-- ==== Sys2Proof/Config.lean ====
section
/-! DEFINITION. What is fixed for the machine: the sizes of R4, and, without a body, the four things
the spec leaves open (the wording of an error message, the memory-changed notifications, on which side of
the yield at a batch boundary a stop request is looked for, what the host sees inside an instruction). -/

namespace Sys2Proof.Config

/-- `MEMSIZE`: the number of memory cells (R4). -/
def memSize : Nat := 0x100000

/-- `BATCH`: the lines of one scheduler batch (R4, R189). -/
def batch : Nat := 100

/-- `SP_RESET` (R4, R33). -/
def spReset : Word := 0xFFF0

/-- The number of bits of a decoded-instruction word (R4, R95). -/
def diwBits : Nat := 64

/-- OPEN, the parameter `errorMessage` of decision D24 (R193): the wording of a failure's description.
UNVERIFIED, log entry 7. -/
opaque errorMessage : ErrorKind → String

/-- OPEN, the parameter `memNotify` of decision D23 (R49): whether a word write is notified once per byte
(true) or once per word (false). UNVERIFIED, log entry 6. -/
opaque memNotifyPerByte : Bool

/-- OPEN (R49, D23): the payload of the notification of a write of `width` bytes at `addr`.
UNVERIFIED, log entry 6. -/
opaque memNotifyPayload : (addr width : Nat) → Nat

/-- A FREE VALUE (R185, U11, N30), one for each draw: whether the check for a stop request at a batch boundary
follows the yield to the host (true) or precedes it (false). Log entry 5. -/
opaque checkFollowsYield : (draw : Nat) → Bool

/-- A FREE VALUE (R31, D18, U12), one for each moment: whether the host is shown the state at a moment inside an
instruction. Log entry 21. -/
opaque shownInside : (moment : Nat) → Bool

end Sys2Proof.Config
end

━━━━━━━━━━━━━━━━━━━━

WORK TO COMPLETE :: Your answer must be the lines above from the one containing "(R4, R33). -/" to the one containing "opaque checkFollowsYield : (draw", both included, restated word for word.

SOLUTION TO THE PROBLEM ::
/-- `SP_RESET` (R4, R33). -/
def spReset : Word := 0xFFF0

/-- The number of bits of a decoded-instruction word (R4, R95). -/
def diwBits : Nat := 64

/-- OPEN, the parameter `errorMessage` of decision D24 (R193): the wording of a failure's description.
UNVERIFIED, log entry 7. -/
opaque errorMessage : ErrorKind → String

/-- OPEN, the parameter `memNotify` of decision D23 (R49): whether a word write is notified once per byte
(true) or once per word (false). UNVERIFIED, log entry 6. -/
opaque memNotifyPerByte : Bool

/-- OPEN (R49, D23): the payload of the notification of a write of `width` bytes at `addr`.
UNVERIFIED, log entry 6. -/
opaque memNotifyPayload : (addr width : Nat) → Nat

/-- A FREE VALUE (R185, U11, N30), one for each draw: whether the check for a stop request at a batch boundary
follows the yield to the host (true) or precedes it (false). Log entry 5. -/
opaque checkFollowsYield : (draw : Nat) → Bool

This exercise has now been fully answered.